• TASK ITEM:
From the records below, set down exactly the lines starting with the line that contains "Fabric.reset with peers" and going on through the line that contains "((List.range 84).map fun d =>". Nothing else is wanted.

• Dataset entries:
-- ==== Sys2Proof/Machine/HostEv.lean ====
section
/-! DEFINITION. The host link, start-up, tiles that are lost and return, time calibration, throttling and the management
interface (R18-R23, R298, R302, R370, R436-R440, R450-R456). -/

namespace Sys2Proof.Machine

open Host (Outcome)

def State.modHost (s : State) (g : HostSide → HostSide) : State := { s with host := g s.host }

/-! ### CXL.mem and snoops (R437, R438, R440, R451) -/

/-- The agent of a host port (R12). -/
def hostAgent (port : Nat) : Nat := 84 + port % 4

/-- The tile that homes a pool address is lost. -/
def homeLost (s : State) (addr : Nat) : Bool := s.mdl.lostTiles.contains (memoryTile (homeOf (sectorOf addr)))

/-- One read of the host, as far as it can go: the sector and the poison indication. -/
def hostRead (s : State) (o : HostOp) : State × Option (List Byte × Bool) :=
  let sec := sectorOf o.addr
  let a := hostAgent o.port
  if !s.mready || homeLost s o.addr then (s, some ([], true))
  else
    match s.winOf sec with
    | some w => (s, some ((expandSector s (s.win w) sec).1, false))
    | none =>
      if s.canRead a sec then
        let l := s.line a sec
        (portReturn s a sec, some (l.data, l.poi))
      else (need s a sec false (s.smeta sec).t64 (some (portEng a)), none)

/-- One write of the host, as far as it can go. -/
def hostWrite (s : State) (o : HostOp) : State × Bool :=
  let sec := sectorOf o.addr
  let a := hostAgent o.port
  if !s.mready || homeLost s o.addr then (s, true)
  else if (s.winOf sec).isSome then
    (s.modMem fun m => { m with portErr := nset m.portErr o.port (ngetD m.portErr o.port 0 + 1) }, true)
  else if s.canWrite a sec then (portReturn (l2Merge s a sec o.en o.data) a sec, true)
  else (need s a sec true (s.smeta sec).t64 (some (portEng a)), false)

/-- A host access goes as far as it can; it then leaves the list. -/
def hostStep (s : State) (o : HostOp) : State :=
  let gone := fun (s : State) => s.modHost fun h => { h with ops := h.ops.erase o }
  if o.write then
    match hostWrite s o with
    | (s, true) => gone s
    | (s, false) => s
  else
    match hostRead s o with
    | (s, some r) => (gone s).modHost fun h => { h with reads := h.reads ++ [r] }
    | (s, none) => s

/-- Every host access in progress goes as far as it can. -/
def hostSteps (s : State) : State := s.host.ops.foldl hostStep s

/-- CXL_MEM_READ (R438): `address` is an offset from the HDM base. -/
def execCxlMemRead (port address : Nat) (s : State) : Outcome State Fault Refusal :=
  if 4 ≤ port || Config.poolBytes ≤ address then .next s
  else
    let o : HostOp := { port := port, addr := address / 64 * 64, write := false, en := 0, data := [] }
    .next (hostStep (s.modHost fun h => { h with ops := h.ops ++ [o] }) o)

/-- CXL_MEM_WRITE (R438). -/
def execCxlMemWrite (port address : Nat) (enables : BitVec 64) (data : List Byte) (s : State) : Outcome State Fault Refusal :=
  if 4 ≤ port || Config.poolBytes ≤ address then .next s
  else
    let o : HostOp := { port := port, addr := address / 64 * 64, write := true, en := enables, data := data }
    .next (hostStep (s.modHost fun h => { h with ops := h.ops ++ [o] }) o)

/-- HOST_SNOOP (R440): the L2 that holds the line gives it up. -/
def execHostSnoop (port line : Nat) (s : State) : Outcome State Fault Refusal := .next (hostGiveUp s (port * 2 ^ 46 + line))

/-! ### The configuration record (R453) -/

/-- The bits set in a word. -/
def onesOf (x : Word64) : Nat := ((List.range 64).filter fun i => x.getLsbD i).length

/-- Exactly `n` bytes of a string, zero after its end. -/
def exactly (n : Nat) (l : List Byte) : List Byte := (List.range n).map fun i => (l[i]?).getD 0

/-- SIG over the bytes before it; `n` counts signatures. -/
def signRecord (n : Nat) (body : List Byte) : List Byte := body ++ exactly 96 (Config.signature n (Config.sha384 body))

/-- Bytes 0 to 927. -/
def recordBody (stime : Nat) (r : StartResult) : List Byte :=
  let n := r.cum.map onesOf
  leBytes 8 0x5A56383443460001 ++ leBytes 8 stime ++ leBytes 4 1024 ++ leBytes 2 (n.foldl (· + ·) 0)
    ++ leBytes 1 (n.foldl min 64) ++ leBytes 1 r.hpm.toNat ++ leBytes 39 r.lnk.toNat ++ [0]
    ++ ((List.range 84).map fun i => leBytes 8 ((r.cum[i]?).getD 0).toNat).flatten
    ++ leBytes 8 r.fpm.toNat ++ leBytes 16 r.serial.toNat
    ++ ((List.range 84).map fun i => leBytes 2 (BitVec.ofInt 16 ((r.ofs[i]?).getD 0)).toNat).flatten

/-- A byte string with others in place from an offset on. -/
def patch (l : List Byte) (off : Nat) (new : List Byte) : List Byte := l.take off ++ new ++ l.drop (off + new.length)

/-! ### Start-up (R18, R450-R453) -/

/-- The die boundaries of a tile (R11, R453): boundary number and the tile beyond. -/
def tileLinks (t : Nat) : List (Nat × Nat) :=
  let r := tileRow t
  let c := tileCol t
  (if c < 13 then [(r * 13 + c, t + 1)] else []) ++ (if 0 < c then [(r * 13 + c - 1, t - 1)] else [])
    ++ (if r < 11 then [(156 + r * 14 + c, t + 14)] else []) ++ (if 0 < r then [(156 + (r - 1) * 14 + c, t - 14)] else [])

/-- The tiles next to a tile over boundaries that are up. -/
def linksUp (lnk : BitVec 310) (t : Nat) : List Nat := ((tileLinks t).filter fun p => lnk.getLsbD p.1).map (·.2)

/-- The tiles connected to a set of tiles, one more boundary away each time; bit `t` stands for tile `t`. -/
def spreadTiles (lnk : BitVec 310) (n : Nat) (m : Nat) : Nat :=
  match n with
  | 0 => m
  | k + 1 =>
    let new := (List.range 168).foldl (fun a t => if m.testBit t || (linksUp lnk t).any fun u => m.testBit u then a ||| 2 ^ t else a) 0
    if new = m then m else spreadTiles lnk k new

/-- Where start-up stops: the stage and the tile named, 255 for the module as a whole (R18, R450). -/
def startFailure (r : StartResult) : Option (Nat × Nat) :=
  let few := (List.range 168).find? fun t => (linksUp r.lnk t).length < 2
  let n := r.cum.map onesOf
  if r.hpm = 0 || r.failStage = 1 then some (1, 255)
  else if few.isSome then few.map fun t => (2, t)
  else if spreadTiles r.lnk 168 1 ≠ 2 ^ 168 - 1 then some (2, 255)
  else if r.failStage = 2 || r.failStage = 3 || r.failStage = 6 then some (r.failStage, r.etile % 256)
  else if r.cum.length ≠ 84 then some (6, 255)
  else
    match (List.range 84).find? fun i => (n[i]?).getD 0 < 56 with
    | some i => some (6, computeTile i)
    | none => if n.foldl (· + ·) 0 < 5208 then some (6, 255) else none

/-- The module as a reset leaves it: what lies outside it stays, and the stored firmware takes effect (R450, R455, R456). -/
def resetModule (s : State) : State :=
  { State.reset with
    env := { s.env with cur := none },
    mdl := { Module.reset with number := s.mdl.number, fwCur := s.mdl.fwNew, fwNew := s.mdl.fwNew, epoch := s.mdl.epoch,
                               signs := s.mdl.signs },
    mem := { MemSys.reset with hostMem := s.mem.hostMem },
    fab := { Fabric.reset with peers := s.fab.peers },
    host := { s.host with ops := [], table := [], pba := [] } }

/-- The CUs that self-test enabled. -/
def enabledCus (cum : List Word64) : NMap Cu :=
  ((List.range 84).map fun d =>
    ((List.range 64).filter fun c => ((cum[d]?).getD 0).getLsbD c).map fun c => (d * 64 + c, { Cu.reset with en := true })).flatten

/-- What calibration leaves over in a region, within 4 ticks (R29, R370): a value that the manual does not state. -/
def residualOf (n : Nat) : Int := ((Config.freeValue n).toNat % 9 : Nat) - 4

/-- The metadata of the sectors that memory initialisation has poisoned (R289, R450). -/
def poisonedMeta (l : List Nat) : NMap Meta := l.foldl (fun m sec => nset m sec { Meta.init with poi := true }) []

/-- A module of the pod that is UP (R345); this one is. -/
def moduleUp (s : State) (md : Nat) : Bool := md = s.mdl.number || nget s.fab.peers md = some .up

/-- The time master (R371): the module that TMCTL designates while it is UP, else the UP module with the lowest
number. -/
def timeMaster (s : State) : Nat :=
  let named := bits s.mdl.tmctl 11 0
  if s.mdl.tmctl.getLsbD 63 && moduleUp s named then named
  else (nkeys s.fab.peers).foldl (fun a md => if moduleUp s md then min a md else a) s.mdl.number

/-- The module root joins the tree at the end of stage 7: it takes the master's count in one step (R371). -/
def joinTime (s : State) (count : Nat) : State :=
  if timeMaster s ≠ s.mdl.number then s.modModule fun m => { m with offset := nset m.offset 84 ((count : Int) - s.raw) } else s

• WRITTEN REPLY:
    fab := { Fabric.reset with peers := s.fab.peers },
    host := { s.host with ops := [], table := [], pba := [] } }

/-- The CUs that self-test enabled. -/
def enabledCus (cum : List Word64) : NMap Cu :=
  ((List.range 84).map fun d =>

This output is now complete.